Читать книгу Jetzt spinnen wir um die Wette, Henriette! - Andrea Charlotte Berwing - Страница 18
ОглавлениеSusanne
Henriettes Mutter kommt ins Zimmer gerannt, es ist Mitternacht. Die überraschte Henriette schafft es nicht einmal mehr, die Taschenlampe unter der Bettdecke verschwinden zu lassen, doch das ist der sonst so gestrengen Mutter egal.
„Susanne ist krank, deine Schwester.“
Henriette hört zu und merkt, wie sie auf einmal müde wird. Bleiern. Fred, Madleen, die fehlenden alten Freunde, Tschibi und jetzt Susanne. „Sie sieht doch gesund aus“, entgegnet sie der Mutter.
Dann fängt die Mutter an zu weinen. Von nun an kommt Henriette immer öfter am Wochenende zu ihrer Tante, die ein paar Kilometer weiter weg mit ihrem Mann in einer Datsche wohnt. Ein Apfelbaum wächst dort im Schrebergarten, außerdem gibt es Kaninchen.
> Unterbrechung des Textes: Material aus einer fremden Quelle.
-- ==== Sys2Proof/Machine/Control.lean ====
section
/-! DEFINITION. Class CTRL (06 R109 to R114). -/

namespace Sys2Proof.Machine

/-- A lane moved to a target (06 R107). -/
def State.jumpTo (s : State) (lk target : Nat) : State := s.updLane lk (fun l => l.jump target)

/-- T: the branch word's address plus disp words, modulo 2^32 (06 R110). -/
def branchTarget (f : BF) (at_ : Nat) : Nat := (at_ + 8 * f.disp.toNat) % 2 ^ 32

/-- A transfer on a condition over the reg operand (06 R110). -/
def brrEff (f : BF) (taken : Nat → Bool) (c : Ctx) (s : State) : State :=
  let r := s.readOp c.lk f.reg 1
  if taken r.1 then r.2.jumpTo c.lk (branchTarget f c.at_) else r.2

/-- BRP: the transfer on a predicate; p7 reads true (06 R110). -/
def brpEff (f : BF) (c : Ctx) (s : State) : State :=
  let n := Operand.code f.reg
  if xor ((s.lane c.lk).pred (n % 8)) (n.testBit 3) then s.jumpTo c.lk (branchTarget f c.at_) else s

/-- LOOP: the count falls by one and the transfer is taken until it is zero (06 R110). -/
def loopEff (f : BF) (c : Ctx) (s : State) : State :=
  let r := s.readOp c.lk f.reg 1
  let n := (r.1 + 2 ^ 32 - 1) % 2 ^ 32
  let s := r.2.writeOp c.lk f.reg 1 n
  if n ≠ 0 then s.jumpTo c.lk (branchTarget f c.at_) else s

/-- BRT: a table of two-word clauses (06 R110). -/
def brtEff (f : BF) (c : Ctx) (s : State) : State :=
  let r := s.readOp c.lk f.reg 1
  r.2.jumpTo c.lk ((branchTarget f c.at_ + 16 * r.1) % 2 ^ 32)

/-! ## Calls (06 R111, R112) -/

def trapCall : Trap := ⟨184, 9, 0⟩

/-- CALL and CALLI trap where the next level lies beyond the spill stack (06 R112). -/
def callTrap (c : Ctx) (s : State) : Option Trap :=
  if (s.team c.tk).spillSize < 128 * ((s.lane c.lk).cd + 1) then some trapCall else none

/-- Push: the return address is stored as an STSP of the lane would store it (06 R111, R112). -/
def State.pushReturn (s : State) (c : Ctx) : State :=
  let off := entryAt (s.team c.tk) (s.lane c.lk).cd c.pos
  let s := s.addOp c 0 2 off (.store ((s.group c.gk).spillPhys off) (leBytes 4 (c.at_ + 8)) false)
  s.updLane c.lk (fun l => { l with cd := l.cd + 1 })

def callEff (f : BF) (c : Ctx) (s : State) : State := (s.pushReturn c).jumpTo c.lk (branchTarget f c.at_)
def calliEff (f : BF) (c : Ctx) (s : State) : State :=
  let r := s.readOp c.lk f.reg 1
  (r.2.pushReturn c).jumpTo c.lk r.1
def jmpiEff (f : BF) (c : Ctx) (s : State) : State :=
  let r := s.readOp c.lk f.reg 1
  r.2.jumpTo c.lk r.1

def retTrap (c : Ctx) (s : State) : Option Trap := if (s.lane c.lk).cd = 0 then some trapCall else none
/-- RET: the return address is loaded as an LDSP of the lane would load it, and meets the watchpoints as one does (06 R111, R112). -/
def retEff (c : Ctx) (s : State) : State :=
  let k := (s.lane c.lk).cd - 1
  let off := entryAt (s.team c.tk) k c.pos
  let x := leNat (s.loadBytes c.gk ((s.group c.gk).spillPhys off) 4)
  let s := s.watch c.gk ((s.group c.gk).spillPhys off) 4 true false 0 (1#32 <<< c.pos) (BitVec.ofNat 32 c.at_) c.st.serial
  (s.updLane c.lk (fun l => { l with cd := k })).jumpTo c.lk x

/-! ## NOP, EXIT, PARK and YIELD (06 R113, R114) -/

/-- The lanes of a step that execute EXIT with a true guard. -/
def exitingLanes (c : Ctx) (s : State) : List Nat :=
  (c.st.all.filter (fun x => bits x.word 8 0 == 0x00D && guardOn (s.lane (laneKey c.gk x.pos)) (.b 0x00D Rows.exit (BF.ofWord x.word)))).map (·.pos)

/-- An unreported engine fault is raised at the EXIT of the group's last live lane (15 R215). -/
def exitTrap (c : Ctx) (s : State) : Option Trap :=
  if (s.liveLanes c.gk).all (fun p => p == c.pos || (exitingLanes c s).contains p) then
    match s.unreported c.gk (fun _ => true) with
    | some (_, m) => m.fault.map (fun e => ⟨195, 27, m.faultDetail e⟩)
    | none => none
  else none

/-- EXIT: the lane leaves its group's live set (06 R113). It may complete an arrival of the group at a barrier, which then releases what comes before the
EXIT (18 R272, 19 R280). -/
def exitEff (c : Ctx) (s : State) : State :=
  let gi := s.party c.gk
  (s.updLane c.lk (fun l => { l with live := false, exitAt := some (c.st.serial, c.at_) })).updTeam c.tk (fun t =>
    { t with barriers := t.barriers.mapVals (fun _ b =>
        if (b.lanes.get? gi).isSome then { b with serials := b.serials.put gi s.serial } else b) })

/-- PARK: not ready until n cycles after this step (06 R114). -/
def parkEff (f : BF) (c : Ctx) (s : State) : State :=
  let r := s.readOp c.lk f.reg 1
  r.2.updLane c.lk (fun l => { l with block := .park s.cycle r.1 })

/-- YIELD: not ready at the group's next opportunity (06 R114). -/
def yieldEff (c : Ctx) (s : State) : State := s.updLane c.lk (fun l => { l with block := .yield (s.group c.gk).opps s.cycle })

/-! ## The meanings -/


/-- NOP (06 R110 to R114). -/
def execNop (f : BF) (s : State) : Result := laneWord (.b 0x000 Rows.nop f) (plain (fun _ s => s)) s

/-- BRA (06 R110 to R114). -/
def execBra (f : BF) (s : State) : Result := laneWord (.b 0x001 Rows.bra f) (plain (fun c s => s.jumpTo c.lk (branchTarget f c.at_))) s

/-- BRP (06 R110 to R114). -/
def execBrp (f : BF) (s : State) : Result := laneWord (.b 0x002 Rows.brp f) (plain (brpEff f)) s

/-- BRR_Z (06 R110 to R114). -/
def execBrrZ (f : BF) (s : State) : Result := laneWord (.b 0x003 Rows.brrZ f) (plain (brrEff f (fun x => x == 0))) s

/-- BRR_NZ (06 R110 to R114). -/
def execBrrNz (f : BF) (s : State) : Result := laneWord (.b 0x004 Rows.brrNz f) (plain (brrEff f (fun x => x != 0))) s

/-- BRR_LT (06 R110 to R114). -/
def execBrrLt (f : BF) (s : State) : Result := laneWord (.b 0x005 Rows.brrLt f) (plain (brrEff f (fun x => S x < 0))) s

/-- BRR_GE (06 R110 to R114). -/
def execBrrGe (f : BF) (s : State) : Result := laneWord (.b 0x006 Rows.brrGe f) (plain (brrEff f (fun x => 0 ≤ S x))) s

/-- LOOP (06 R110 to R114). -/
def execLoop (f : BF) (s : State) : Result := laneWord (.b 0x007 Rows.loop f) (plain (loopEff f)) s

/-- CALL (06 R110 to R114). -/
def execCall (f : BF) (s : State) : Result := laneWord (.b 0x008 Rows.call f) (trapping callTrap (callEff f)) s

/-- CALLI (06 R110 to R114). -/
def execCalli (f : BF) (s : State) : Result := laneWord (.b 0x009 Rows.calli f) (trapping callTrap (calliEff f)) s

/-- RET (06 R110 to R114). -/
def execRet (f : BF) (s : State) : Result := laneWord (.b 0x00A Rows.ret f) (trapping retTrap retEff) s

/-- JMPI (06 R110 to R114). -/
def execJmpi (f : BF) (s : State) : Result := laneWord (.b 0x00B Rows.jmpi f) (plain (jmpiEff f)) s

/-- BRT (06 R110 to R114). -/
def execBrt (f : BF) (s : State) : Result := laneWord (.b 0x00C Rows.brt f) (plain (brtEff f)) s

/-- EXIT (06 R110 to R114). -/
def execExit (f : BF) (s : State) : Result := laneWord (.b 0x00D Rows.exit f) (trapping exitTrap exitEff) s

/-- PARK (06 R110 to R114). -/
def execPark (f : BF) (s : State) : Result := laneWord (.b 0x00E Rows.park f) (plain (parkEff f)) s

/-- YIELD (06 R110 to R114). -/
def execYield (f : BF) (s : State) : Result := laneWord (.b 0x00F Rows.yield f) (plain yieldEff) s

/-- PARK_EXPIRE: the cycles a parked lane owes have passed; it is ready again (06 R114). -/
def execParkExpire (gk lane : Nat) (s : State) : Result := s.happens <|
  let lk := laneKey gk lane
  match (s.lane lk).block with
  | .park since owed =>
    if since + owed ≤ s.cycle && since < s.cycle && !s.groupHalted gk then some (s.updLane lk (fun l => { l with block := .free }))
    else none
  | _ => none

/-- YIELD_EXPIRE: the group has had an opportunity since the YIELD's step, or 8 cycles have passed (06 R114). -/
def execYieldExpire (gk lane : Nat) (s : State) : Result := s.happens <|
  let lk := laneKey gk lane
  match (s.lane lk).block with
  | .yield opps since =>
    if opps < (s.group gk).opps || since + 8 ≤ s.cycle then some (s.updLane lk (fun l => { l with block := .free }))
    else none
  | _ => none

end Sys2Proof.Machine
end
Einer Häsin bindet die tierverliebte Henriette eine blaue Schleife um, die soll nicht geschlachtet werden, sagt sie ihrer Tante. Die Tante nickt.
Die Datsche hat einen Eigengeruch, den Henriette nicht einordnen kann, es ist eine Datsche aus Pappe, wie sie bemerkt. Als sie mit dem Finger gegen die Wand der Datsche pocht, klingt es so wie die Luftballons, die sie in der Schule mit nassem Papier beschichten, um Gesichter zu basteln. Und vielleicht riecht sie auch ein bisschen nach Klebstoff. Die Wand.
Die Welt bleibt für Henriette übersichtlich. Klein. Mit Fred, ihrem besten Freund. Der für einen Rauhaardackel ziemlich stark nach Urin riecht. Nach dumpfem Hund, doch das stört sie nicht. Nach Hause mitbringen darf sie ihren Freund nicht. Und wenn sie mit ihm draußen war, besteht die Mutter darauf, dass sich Henriette im Bad die Hände wäscht.
Für weitere Abwechslung sorgt der Intershop, an dem sie oft vorbeiläuft. Manchmal sind sie mehrere Kinder, die dort vorbeilaufen und den Geruch von Kinderschokolade und Kaffee neugierig in ihre kleinen Riechorgane einsaugen. Es riecht nach Limonenseife, vermischt mit nussigen Komponenten. Nach Riesenüberraschung. Nach Kakao. Nach geheimnisvollem, raschelndem Papier. Aus den Reisebussen, die an der Grenze stehen, werden manchmal ungefragt Nimm Zwei-Bonbons geworfen und Schokolade. Am besten schmeckt Henriette die Schokolade aus den Kinderüberraschungseiern. Die zunehmende Sorge der Mutter um ihre Schwester tangiert sie nicht. Sie kann nichts sehen, nichts fühlen. Kranke Menschen sehen anders aus, befindet Henriette.
„Was hast du denn? Mutter sagt, du bist krank“, fragt sie eines Nachmittags, als sie zusammen Mensch-ärgere-dich-nicht spielen.
Susanne ist gerade dabei, zu gewinnen; sie hat schon ein Haus voll. Gelb und rot ihre Farben, Henriette spielt mit den grünen und blauen Männchen. Henriette würfelt zwei Sechsen und platziert ein grünes Männchen zielsicher im Haus, dann bewegt sie eines auf dem Feld vier Plätze weiter.
„Nichts.“
Henriette ist erstaunt.
„Wie nichts?“
Susanne zwirbelt ihre dunklen Locken und wippt mit dem rechten Fuß.
„Na, nichts. Mutter denkt, ich bin ein bisschen blöd, kann nicht gut rechnen und schreiben. Jetzt macht sie fast alles für mich. Mir soll‘s recht sein.“
Henriette ist jetzt schlauer als vorher. Susanne kam ihr noch nie blöd vor. Eher manchmal petzerisch, weil sie der Mutter brühwarm alles von ihrer Schwester erzählt, was sie weiß. Henriette findet Zettel mit Nachrichten wie diesen: „Henriette hat die ganze Schokolade aufgegessen.“, „Henriette hat laut Musik gehört.“, „Henriettes Freundin war hier.“ Und das auch noch ungefragt. Sie hat nie gehört, dass die Mutter Susanne dazu aufgefordert hätte.
Und Susanne wusste Jahr für Jahr, Monat für Monat, Stunde für Stunde immer weniger, weil Henriette ihr nichts mehr erzählte. Fast nichts. Erzählen wollte. Nicht aus ihrer Welt.